И Даньку нельзя подставлять. Если Данька в самом деле его вытащил, то… то и вправду лучше бы сдохнуть.
Тело закоченело, так, снаружи. А внутри оно рассыпалось на части. Все рецепторы загорались один за другим, будто Стаса изнутри набили раскалёнными иголками. И боль сводила с ума.
И ещё пришло понимание, что он всё-таки умрёт.
А потом…
– И-извини… – раздалось откуда-то издалека. А потом горячую руку пробило что-то холодное.
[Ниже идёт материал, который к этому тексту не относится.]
/-- Every reduced value is the Montgomery form of one canonical value (42_modular_add.md R197). -/
theorem exists_montForm {x : Nat} (hx : x < m) : ∃ c < m, x = montForm w m c := by
  have hm : 0 < m := by omega
  have : NeZero m := ⟨by omega⟩
  refine ⟨(unmont m w x).val, ZMod.val_lt _, ?_⟩
  have e : unmont m w x = unmont m w (montForm w m (unmont m w x).val) := by
    rw [unmont_montForm h, ZMod.natCast_zmod_val]
  exact unmont_inj h w hx (Nat.mod_lt _ hm) e

end

/-! ## Square and multiply (44_exp_inv_sqrt.md R240, R241) -/

section
variable {M : Type} [CommMonoid M] (f : Nat → M) (P : Nat → Prop) {mul : Nat → Nat → Nat}
  (hP : ∀ a b, P a → P b → P (mul a b)) (hf : ∀ a b, P a → P b → f (mul a b) = f a * f b)
include hP

theorem powBits_mem {x : Nat} (e : Nat) (hx : P x) : ∀ k acc, P acc → P (powBits mul x e k acc) := by
  intro k
  induction k with
  | zero => intro acc h; exact h
  | succ k ih =>
    intro acc h
    unfold powBits
    apply ih
    split
    · exact hP _ _ (hP _ _ h h) hx
    · exact hP _ _ h h

theorem squareTimes_mem : ∀ k w, P w → P (squareTimes mul k w) := by
  intro k
  induction k with
  | zero => intro w h; exact h
  | succ k ih => intro w h; exact ih _ (hP _ _ h h)

include hf

theorem powBits_hom {x : Nat} (e : Nat) (hx : P x) : ∀ k acc, P acc →
    f (powBits mul x e k acc) = f acc ^ 2 ^ k * f x ^ (e % 2 ^ k) := by
  intro k
  induction k with
  | zero => intro acc _; simp [powBits, Nat.mod_one]
  | succ k ih =>
    intro acc h
    have hsq : P (mul acc acc) := hP _ _ h h
    have hbit : e % 2 ^ (k + 1) = e % 2 ^ k + (e.testBit k).toNat * 2 ^ k := by
      rw [pow_succ, Nat.mod_mul, Nat.testBit_eq_decide_div_mod_eq]
      rcases Nat.mod_two_eq_zero_or_one (e / 2 ^ k) with h0 | h0 <;> simp [h0]
    unfold powBits
    cases hb : e.testBit k with
    | true =>
      rw [if_pos rfl, ih _ (hP _ _ hsq hx), hf _ _ hsq hx, hf _ _ h h, hbit, hb, ← sq, mul_pow, ← pow_mul,
        ← pow_succ', mul_assoc, ← pow_add]
      simp [add_comm]
    | false =>
      rw [if_neg (by simp), ih _ hsq, hf _ _ h h, hbit, hb, ← sq, ← pow_mul, ← pow_succ']
      simp

theorem squareTimes_hom : ∀ k w, P w → f (squareTimes mul k w) = f w ^ 2 ^ k := by
  intro k
  induction k with
  | zero => intro w _; simp [squareTimes]
  | succ k ih =>
    intro w h
    unfold squareTimes
    rw [ih _ (hP _ _ h h), hf _ _ h h, ← sq, ← pow_mul, ← pow_succ']

/-! ## The order search and the loop of FSQRT (44_exp_inv_sqrt.md R252, R253) -/

variable {one : Nat} (h1 : ∀ a, P a → (a = one ↔ f a = 1))
include h1

theorem findOrder_some : ∀ left k c k', P c → findOrder mul one left k c = some k' →
    k < k' ∧ k' ≤ k + left ∧ f c ^ 2 ^ (k' - k) = 1 ∧ ∀ j, 0 < j → j < k' - k → f c ^ 2 ^ j ≠ 1 := by
  intro left
  induction left with
  | zero => intro k c k' _ e; simp [findOrder] at e
  | succ left ih =>
    intro k c k' hc e
    have hcc : P (mul c c) := hP _ _ hc hc
    have hfc : f (mul c c) = f c ^ 2 := by rw [hf _ _ hc hc, sq]
    unfold findOrder at e
    split at e
    · rename_i hone
      obtain rfl : k + 1 = k' := by simpa using e
      refine ⟨by omega, by omega, ?_, ?_⟩
      · have : k + 1 - k = 1 := by omega
        rw [this, pow_one, ← hfc]
        exact (h1 _ hcc).1 hone
      · intro j hj1 hj2; omega
    · rename_i hone
      obtain ⟨ha, hb, hc1, hd⟩ := ih _ _ _ hcc e
      refine ⟨by omega, by omega, ?_, ?_⟩
      · rw [hfc, ← pow_mul, ← pow_succ'] at hc1
        have : k' - (k + 1) + 1 = k' - k := by omega
        rwa [this] at hc1
      · intro j hj1 hj2
        by_cases hj : j = 1
        · subst hj
          rw [pow_one, ← hfc]
          exact fun hh => hone ((h1 _ hcc).2 hh)
        · have := hd (j - 1) (by omega) (by omega)
          rw [hfc, ← pow_mul, ← pow_succ'] at this
          have e2 : j - 1 + 1 = j := by omega
          rwa [e2] at this

theorem findOrder_none : ∀ left k c, P c → findOrder mul one left k c = none →
    ∀ j, 0 < j → j ≤ left → f c ^ 2 ^ j ≠ 1 := by
  intro left
  induction left with
  | zero => intro k c _ _ j h0 h1; omega
  | succ left ih =>
    intro k c hc e j hj1 hj2
    have hcc : P (mul c c) := hP _ _ hc hc
    have hfc : f (mul c c) = f c ^ 2 := by rw [hf _ _ hc hc, sq]
    unfold findOrder at e
    split at e
    · simp at e
    · rename_i hone
      by_cases hj : j = 1
      · subst hj
        rw [pow_one, ← hfc]
        exact fun hh => hone ((h1 _ hcc).2 hh)
      · have := ih _ _ hcc e (j - 1) (by omega) (by omega)
        rw [hfc, ← pow_mul, ← pow_succ'] at this
        have e2 : j - 1 + 1 = j := by omega
        rwa [e2] at this

end

/-- Whatever the parameters, a root comes from products of the starting values. -/
theorem sqrtLoop_mem (P : Nat → Prop) {mul : Nat → Nat → Nat} (hP : ∀ a b, P a → P b → P (mul a b)) (one : Nat) :
    ∀ fuel v z y b r, P z → P y → P b → sqrtLoop mul one fuel v z y b = some r → P r := by
  intro fuel
  induction fuel with
  | zero =>
    intro v z y b r hz hy hb e
    simp only [sqrtLoop] at e
    split at e
    · obtain rfl : y = r := by simpa using e
      exact hy
    · simp at e
  | succ fuel ih =>
    intro v z y b r hz hy hb e
    unfold sqrtLoop at e
    split at e
    · obtain rfl : y = r := by simpa using e
      exact hy
    · split at e
      · simp at e
      · rename_i k _
        have hw := squareTimes_mem P hP (v - k - 1) z hz
        exact ih _ _ _ _ _ (hP _ _ hw hw) (hP _ _ hy hw) (hP _ _ hb (hP _ _ hw hw)) e

/-- Tonelli-Shanks (44_exp_inv_sqrt.md R253): over a field, with `b^(2^(v−1)) = 1`, z of order `2^v` and
`y² = x·b`, the loop ends with a root of x. -/
theorem sqrtLoop_spec {F : Type} [Field F] (f : Nat → F) (P : Nat → Prop) {mul : Nat → Nat → Nat}
    (hP : ∀ a b, P a → P b → P (mul a b)) (hf : ∀ a b, P a → P b → f (mul a b) = f a * f b) {one : Nat}
    (h1 : ∀ a, P a → (a = one ↔ f a = 1)) (x : F) :
    ∀ fuel v z y b, v ≤ fuel → 0 < v → P z → P y → P b → f y ^ 2 = x * f b → f b ^ 2 ^ (v - 1) = 1 →
      f z ^ 2 ^ (v - 1) = -1 → ∃ r, sqrtLoop mul one fuel v z y b = some r ∧ P r ∧ f r ^ 2 = x := by
  intro fuel
  induction fuel with
  | zero => intro v; intros; omega
  | succ fuel ih =>
    intro v z y b hv hv0 hz hy hb hyx hbv hzv
    unfold sqrtLoop
    by_cases hone : b = one
    · rw [if_pos hone]
      refine ⟨y, rfl, hy, ?_⟩
      rw [hyx, (h1 b hb).1 hone, mul_one]
    · rw [if_neg hone]
      have hb1 : f b ≠ 1 := fun hh => hone ((h1 b hb).2 hh)
      have hv2 : 0 < v - 1 := by
        by_contra hk
        have : v - 1 = 0 := by omega
        rw [this] at hbv
        simp at hbv
        exact hb1 hbv
      cases hfo : findOrder mul one (v - 1) 0 b with
      | none => exact absurd hbv (findOrder_none f P hP hf h1 _ _ _ hb hfo (v - 1) hv2 le_rfl)
      | some k =>
        obtain ⟨hk0, hk1, hk2, hk3⟩ := findOrder_some f P hP hf h1 _ _ _ _ hb hfo
        simp only [Nat.zero_add, Nat.sub_zero] at hk1 hk2 hk3
        have hw := squareTimes_mem P hP (v - k - 1) z hz
        have hfw := squareTimes_hom f P hP hf (v - k - 1) z hz
        have hww := hP _ _ hw hw
        have hbk : f b ^ 2 ^ (k - 1) = -1 := by
          have hs : (f b ^ 2 ^ (k - 1)) ^ 2 = 1 := by
            rw [← pow_mul, ← pow_succ]
            have : k - 1 + 1 = k := by omega
            rwa [this]
          have hne : f b ^ 2 ^ (k - 1) ≠ 1 := by
            by_cases hk : k = 1
            · subst hk; simpa using hb1
            · exact hk3 (k - 1) (by omega) (by omega)
          rcases mul_self_eq_one_iff.1 ((sq _).symm.trans hs) with h | h
          · exact absurd h hne
          · exact h
        have hwk : f (mul (squareTimes mul (v - k - 1) z) (squareTimes mul (v - k - 1) z)) ^ 2 ^ (k - 1) = -1 := by
          rw [hf _ _ hw hw, ← sq, hfw, ← pow_mul, ← pow_mul, ← hzv]
          congr 1
          rw [← pow_succ', ← pow_add]
          congr 1
          omega
        apply ih k _ _ _ (by omega) hk0 hww (hP _ _ hy hw) (hP _ _ hb hww)
        · rw [hf _ _ hy hw, hf _ _ hb hww, hf _ _ hw hw, mul_pow, hyx]
          ring
        · rw [hf _ _ hb hww, mul_pow, hbk, hwk]
          ring
        · exact hwk

end Sys2Proof.Machine
end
Как клинок… два клинка.
И огонь, такой тяжёлый, тягучий, вдруг потёк.
Куда?
И…
– Игорёк! – донеслось откуда-то со стороны. – Ты чего творишь⁈
– Да уж… а тебя мама не учила мыть руки перед едой? Особенно, когда ешь чужие руки. Вот подхватишь стоматит, потом не жалуйся!
– Кто бы говорил, – этот голос был знакомым. – Ты вон жаб ловишь.
– И что? У меня, между прочим, иммунитет сильномогучий! Я и жаб могу, и не жаб… а ты точно к вечеру сыпью покроешься. Что на тебя вообще нашло? Тоже зов предков ощутил? Слушай, ты его не загрыз ненароком?
– Я? Н-не знаю…
Стас хотел было сказать, что нет, но не сказал, потому что было хорошо.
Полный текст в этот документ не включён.